───── DATA FOR REVIEW ─────
/-- Settles O60, register by register. -/
theorem hostReadsGiveEveryRegister : Obligations.HostReadsGiveEveryRegister := by
  intro s
  refine ⟨rfl, rfl, congrArg some (toNat_bitAt_zero _), rfl, rfl, rfl, rfl, rfl, rfl, rfl, rfl, fun hlen => ?_,
    fun k b hk hb => ?_, fun hdh => ⟨?_, fun n h1 h2 => ?_⟩, fun h hdh => ?_, fun h hdh => ?_, fun i e hi he => ?_,
    fun n hn => ?_⟩
  · have hr : s.rptn.toNat = s.rpt.length := by
      rw [State.rptn, if_pos hlen, BitVec.toNat_ofNat, Nat.mod_eq_of_lt hlen]
    exact congrArg some hr
  · rw [readRegister_hb s hk, List.getD_eq_getElem?_getD, hb, Option.getD_some]
  · rw [readRegister_dhTag, hdh]
    rfl
  · obtain ⟨f, hf⟩ := hostReg_dhField h1 h2
    rw [readRegister_dhField s f hf, hdh]
    rfl
  · have hread := readRegister_dhField s
    rw [hdh] at hread
    refine ⟨?_, hread .signature rfl, hread .headerChecksum rfl, hread .blockType rfl, hread .unknown3 rfl,
      hread .reserved rfl, hread .hardwareRevision rfl, hread .firmwareVersion rfl, hread .declaredDataCrc32 rfl,
      hread .declaredDataLength rfl, hread .unknownField0x14 rfl, hread .deviceType rfl⟩
    rw [readRegister_dhTag, hdh]
    rfl
  · have hread := readRegister_dhField s
    rw [hdh] at hread
    refine ⟨?_, hread .signature rfl, hread .headerChecksum rfl, hread .blockType rfl, hread .unknown3 rfl,
      hread .reserved rfl, hread .hardwareRevision rfl, hread .firmwareVersion rfl, hread .declaredDataCrc32 rfl,
      hread .declaredDataLength rfl, hread .unknownField0x14 rfl, hread .deviceType rfl⟩
    rw [readRegister_dhTag, hdh]
    rfl
  · simp [State.readRegister, hostReg_table hi, List.getD_eq_getElem?_getD, he]
  · simp [State.readRegister, hostReg_unlisted hn]

/-! ### Writing a register -/

theorem unitAccepts_eq_true {ws : WalkState} :
    unitAccepts ws = true ↔ ws = .idle ∨ ws = .stoppedClean ∨ ws = .stoppedError := by
  cases ws <;> decide

/-- A step that takes an accepted write writes its register (R43). -/
theorem step_write_accepted {s : State} {n v : Nat} {w : Bool} {rest : List HostInput}
    (hin : s.inputs = .write n v w :: rest) (hb : s.busy = false)
    (hws : s.ws = .idle ∨ s.ws = .stoppedClean ∨ s.ws = .stoppedError) (hn : n ≠ 0) :
    step s = .next (writeRegister n v { s with inputs := rest }) := by
  rw [step_write hin hn, hostWrite_runs (s := { s with inputs := rest }) hb (unitAccepts_eq_true.2 hws)]

/-- Settles O19: a write is accepted only where the unit operations are, on a core that is not busy. -/
theorem hostWritesAreIgnoredDuringAScan : Obligations.HostWritesAreIgnoredDuringAScan := by
  intro s n v w rest hin hn hign
  rw [step_write hin hn]
  rcases hostWrite_cases n v { s with inputs := rest } with h | ⟨hb, hunit, -⟩
  · rw [h]
  · rcases hign with h | h | h | h
    · exact absurd hb (by simp [h])
    all_goals exact absurd hunit (by simp [h, unitAccepts])

/-- The read-only and the reserved numbers ignore a write (R36, R43). -/
theorem writeRegister_readOnly {n : Nat} (v : Nat) (s : State)
    (hn : n = 0x01 ∨ (0x06 ≤ n ∧ n ≤ 0x08) ∨ (0x0A ≤ n ∧ n ≤ 0x0F) ∨ (0x28 ≤ n ∧ n ≤ 0x2F) ∨ 0x3C ≤ n) :
    writeRegister n v s = s := by
  have hreg : hostReg n ∈ [HostReg.status, .crcout, .cnt, .hcsout, .crc, .rptn, .unlisted] ∨
      ∃ i, hostReg n = .table i := by
    rcases hn with rfl | ⟨h1, h2⟩ | ⟨h1, h2⟩ | ⟨h1, h2⟩ | h
    · exact Or.inl (by decide)
    · interval_cases n <;> exact Or.inl (by decide)
    · interval_cases n <;> exact Or.inl (by decide)
    · interval_cases n <;> exact Or.inl (by decide)
    · exact (hostReg_above h).elim Or.inr fun hu => Or.inl (by simp [hu])
  unfold writeRegister
  rcases hreg with hreg | ⟨i, hreg⟩
  · simp only [List.mem_cons, List.not_mem_nil, or_false] at hreg
    rcases hreg with h | h | h | h | h | h | h <;> rw [h]
  · rw [hreg]

theorem writeRegister_dhField {n : Nat} {f : HeaderField} (hn : hostReg n = .dhField f) (v : Nat) (s : State) :
    writeRegister n v s = { s with dh := writeField s.dh f v } := by
  simp [writeRegister, hn]

theorem writeRegister_hb {k : Nat} (hk : k < 24) (v : Nat) (s : State) :
    writeRegister (0x10 + k) v s = { s with hb := s.hb.set k (BitVec.ofNat 8 v) } := by
  simp [writeRegister, hostReg_hb hk]

/-- A write of `HBN` (R26, R43): at most 24 bytes count as valid, and they keep what they held (log 9). -/
theorem writeRegister_hbn {s : State} (hlen : s.hb.length = 24) (v : Nat) :
    ∃ hb d, writeRegister 0x09 v s = { s with hbn := BitVec.ofNat 5 (min v 24), hb := hb, draws := d } ∧
      hb.length = 24 ∧ hb.take (min v 24) = s.hb.take (min v 24) := by
  have htake : (s.hb.take (min v 24)).length = min v 24 := by rw [List.length_take, hlen]; omega
  refine ⟨headerBuffer s.draws (s.hb.take (min v 24)), s.draws + 1, ?_, headerBuffer_length _ (by omega), ?_⟩
  · show loadHb _ s = _
    rw [loadHb, htake]
  · have h := headerBuffer_take s.draws (s.hb.take (min v 24))
    rwa [htake] at h

/-- Settles O58, register by register. -/
theorem hostWritesChangeTheirRegisterAlone : Obligations.HostWritesChangeTheirRegisterAlone := by
  intro s n v w rest hin hb hws hlen u
  have hstep : n ≠ 0 → step s = .next (writeRegister n v u) := step_write_accepted hin hb hws
  have hfield : ∀ f {m}, hostReg m = .dhField f → n = m → step s = .next { u with dh := writeField s.dh f v } := by
    rintro f m hm rfl
    rw [hstep (fun h0 => by rw [h0] at hm; cases hm), writeRegister_dhField hm]
  have hsame : ∀ f {m}, hostReg m = .dhField f → writeField s.dh f v = s.dh → n = m → step s = .next u := by
    intro f m hm hw hn
    rw [hfield f hm hn, hw]
  refine ⟨?_, ?_, ?_, ?_, ?_, ?_, fun h hdh => ?_, fun h hdh => ?_, fun hdh hn => ?_, fun hn => ?_⟩
  · rintro rfl
    rw [hstep (by decide)]
    simp [writeRegister, hostReg, Nat.testBit_zero]
  · rintro rfl
    exact hstep (by decide)
  · rintro rfl
    exact hstep (by decide)
  · rintro rfl
    exact hstep (by decide)
  · rintro rfl
    obtain ⟨hbytes, d, hw, hl, ht⟩ := writeRegister_hbn (s := u) hlen v
    exact ⟨_, hstep (by decide), by rw [hw], by rw [hw]; exact hl, by rw [hw]; exact ht⟩
  · rintro k hk rfl
    rw [hstep (by omega), writeRegister_hb hk]
  · rw [hdh] at hfield hsame
    refine ⟨hfield .signature rfl, hfield .blockType rfl, hfield .unknown3 rfl, hfield .reserved rfl,
      hfield .firmwareVersion rfl, hfield .declaredDataCrc32 rfl, hfield .declaredDataLength rfl, ?_⟩
    rintro (hn | hn | hn | hn)
    · exact hsame .headerChecksum rfl rfl hn
    · exact hsame .hardwareRevision rfl rfl hn
    · exact hsame .unknownField0x14 rfl rfl hn
    · exact hsame .deviceType rfl rfl hn
  · rw [hdh] at hfield hsame
    refine ⟨hfield .signature rfl, hfield .headerChecksum rfl, hfield .blockType rfl, hfield .hardwareRevision rfl,
      hfield .firmwareVersion rfl, hfield .declaredDataCrc32 rfl, hfield .declaredDataLength rfl,
      hfield .unknownField0x14 rfl, hfield .deviceType rfl, ?_⟩
    rintro (hn | hn)
    · exact hsame .unknown3 rfl rfl hn
    · exact hsame .reserved rfl rfl hn
  · obtain ⟨f, hf⟩ := hostReg_dhField hn.1 hn.2
    exact hsame f hf (by rw [hdh]; rfl) rfl
  · rw [hstep (by omega), writeRegister_readOnly v u hn]

/-! ### The tag of the decoded header -/

/-- Settles O59, tag by tag. -/
theorem hostWritesOfTheTagChangeTheVariant : Obligations.HostWritesOfTheTagChangeTheVariant := by
  intro s v w rest hin hb hws u
  have hstep : step s = .next (writeTag v u) := step_write_accepted hin hb hws (by decide)
  rw [hstep]
  refine ⟨fun hv => ?_, fun hv => ⟨?_, ?_⟩, fun hv => ⟨?_, ?_⟩, fun hv => ?_⟩
  · simp [writeTag, hv]
  · rintro ⟨h, hdh⟩
    simp [writeTag, hv, u, hdh]
  · rintro (hdh | ⟨h, hdh⟩) <;> exact ⟨_, _, by simp [writeTag, hv, u, hdh]; exact ⟨rfl, rfl⟩⟩
  · rintro ⟨h, hdh⟩
    simp [writeTag, hv, u, hdh]
  · rintro (hdh | ⟨h, hdh⟩) <;> exact ⟨_, _, by simp [writeTag, hv, u, hdh]; exact ⟨rfl, rfl⟩⟩
  · simp [writeTag, hv]

end Sys2Proof.Machine
end

section
/-! What the host wrote reads back, and the step runs what was decoded (O15, O20). -/

namespace Sys2Proof.Machine

/-! ### What the host wrote reads back -/

theorem tag_writeTag {v : Nat} (hv : v % 4 ≠ 3) (s : State) : (writeTag v s).dh.tag.code.toNat = v % 4 := by
  have h : v % 4 = 0 ∨ v % 4 = 1 ∨ v % 4 = 2 := by omega
  rcases h with h | h | h
  · simp [writeTag, h, DecodedHeader.tag, HeaderTag.code]
  · cases hdh : s.dh <;> simp [writeTag, h, hdh, DecodedHeader.tag, HeaderTag.code]
  · cases hdh : s.dh <;> simp [writeTag, h, hdh, DecodedHeader.tag, HeaderTag.code]

/-- A field written reads as what the header then holds. -/
theorem readRegister_writeRegister_dhField {n : Nat} {f : HeaderField} (hn : hostReg n = .dhField f) (v : Nat)
    (s : State) : (writeRegister n v s).readRegister n = some (readField (writeField s.dh f v) f) := by
  rw [readRegister_dhField _ f hn, writeRegister_dhField hn]
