-- ==== Sys2Proof/Syntax.lean ====
section
/-! DEFINITION. The commands of the block (one constructor per row of the opcode table) and the types of their operands. -/

namespace Sys2Proof

/-- How a register page is addressed: through the physical function's BAR0 (R27, page = address / 0x1000)
or through the BAR0 of virtual function t + 1 (R29, page k of tenant t + 1). -/
inductive Acc where
  | pf (page : Fin 4096)
  | vf (t : Fin 32) (k : Fin 16)
  deriving DecidableEq, Repr

/-- What a completion for a read of host memory brings (R314). -/
inductive HostCpl where
  | data (bytes : List Byte)
  | poisoned (bytes : List Byte)
  | error
  deriving DecidableEq, Repr

/-- What a slot of data at a client of a panel's drain path is (R85, R86): inbound against a credit, outbound, or late, for a grant that was
withdrawn. -/
inductive SlotKind where
  | inbound | outbound | late
  deriving DecidableEq, Repr

/-- A flit's move in a canvas mesh (R90): it enters at a stop; comes from the Stretcher through a die-to-die port; or the oldest flit of a virtual channel
goes on, from the buffer of the link that enters a stop in a direction, or from a port's. Destinations 36 to 43 are the die-to-die ports. -/
inductive FlitMove where
  | enter (src : Fin 36) (dest : Fin 44) (vc : Fin 4)
  | fromStretcher (port : Fin 8) (dest : Fin 36) (vc : Fin 4)
  | hop (stop : Fin 36) (dir : Fin 4) (vc : Fin 4)
  | hopPort (port : Fin 8) (vc : Fin 4)
  deriving DecidableEq, Repr

/-- What a Diptych heartbeat brings for one paired domain (R185). -/
structure HbDom where
  dom : Fin 16
  h : DWord                -- H
  word : BitVec 16         -- the last driven OUTPUT_WORD
  snap : BitVec 16         -- instance of the last snapshot sent or applied
  state : Fin 16           -- the domain's STATE
  deriving DecidableEq, Repr

/-- A GigE Vision stream packet (R379), as the standard's headers give it: block ID; the leader's pixel format (a PIXFMT code of
R393, 6 and 7 for any other), width and height; the payload's byte offset within the image. -/
inductive GvspPkt where
  | leader (block : DWord) (fmt : Fin 8) (w h : Fin 65536)
  | payload (block : DWord) (off : Word) (data : List Byte)
  | trailer (block : DWord)
  | outside                -- content outside the accepted subset
  deriving DecidableEq, Repr

/-- An RTP packet, its CSRCs and header extensions skipped (R379). -/
structure RtpPkt where
  seq : BitVec 16
  ts : Word
  marker : Bool
  payload : List Byte
  deriving DecidableEq, Repr

/-- A PTP message (R378): its source; an announce's rank under the best master clock algorithm, the lower the better. -/
inductive PtpMsg where
  | announce (src rank : DWord)
  | sync (src : DWord) (twoStep : Bool) (origin : DWord)
  | followUp (src origin : DWord)
  | delayResp (src received : DWord)
  | absent                 -- a message of a kind that the clock does not take
  deriving DecidableEq, Repr

/-- What an Ethernet frame carries (R376 to R380), as the protocols' headers give it. -/
inductive EthBody where
  | gvsp (dst : Word) (port : Fin 65536) (ext : Bool) (p : GvspPkt)
  | rtp (dst : Word) (port : Fin 65536) (p : RtpPkt)
  | raw (payload : List Byte)
  | arp (target : Word)
  | ptp (udp : Bool) (domain : Fin 256) (m : PtpMsg)
  | igmpQuery
  | unknown
  deriving DecidableEq, Repr

/-- Whose enable check ends: a page's, or a tenant's (R471, R318). -/
inductive CheckOf where
  | page (p : Fin 4096)
  | tenant (t : Fin 33)
  deriving DecidableEq, Repr


/-- A write of PCIe configuration space, by what it changes (R312, R313, R315, R406). -/
inductive CfgWrite where
  | command (fn : Fin 33) (mse bme : Bool)              -- Memory Space Enable and Bus Master Enable of a function
  | vfControl (enable mse : Bool) (num : Fin 33)        -- SR-IOV: VF Enable, VF Memory Space Enable, NumVFs
  | bar (fn : Fin 33) (n : Fin 6) (v : DWord)           -- a BAR of a function
  | vfBar (n : Fin 6) (v : DWord)                       -- a VF BAR of the SR-IOV capability
  | power (fn : Fin 33) (d3 : Bool)                     -- the power state of a function: D3hot or D0
  | other (fn : Fin 33) (off : Fin 4096) (v : Word)     -- any other register
  deriving DecidableEq, Repr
─────
= TASK =
Only one stretch of the data above is needed. Restate it word for word, from the line containing "hb.length = 24 ∧" through the line containing "have hstep : n", both ends included.

= WRITTEN REPLY =
      hb.length = 24 ∧ hb.take (min v 24) = s.hb.take (min v 24) := by
  have htake : (s.hb.take (min v 24)).length = min v 24 := by rw [List.length_take, hlen]; omega
  refine ⟨headerBuffer s.draws (s.hb.take (min v 24)), s.draws + 1, ?_, headerBuffer_length _ (by omega), ?_⟩
  · show loadHb _ s = _
    rw [loadHb, htake]
  · have h := headerBuffer_take s.draws (s.hb.take (min v 24))
    rwa [htake] at h

/-- Settles O58, register by register. -/
theorem hostWritesChangeTheirRegisterAlone : Obligations.HostWritesChangeTheirRegisterAlone := by
  intro s n v w rest hin hb hws hlen u
  have hstep : n ≠ 0 → step s = .next (writeRegister n v u) := step_write_accepted hin hb hws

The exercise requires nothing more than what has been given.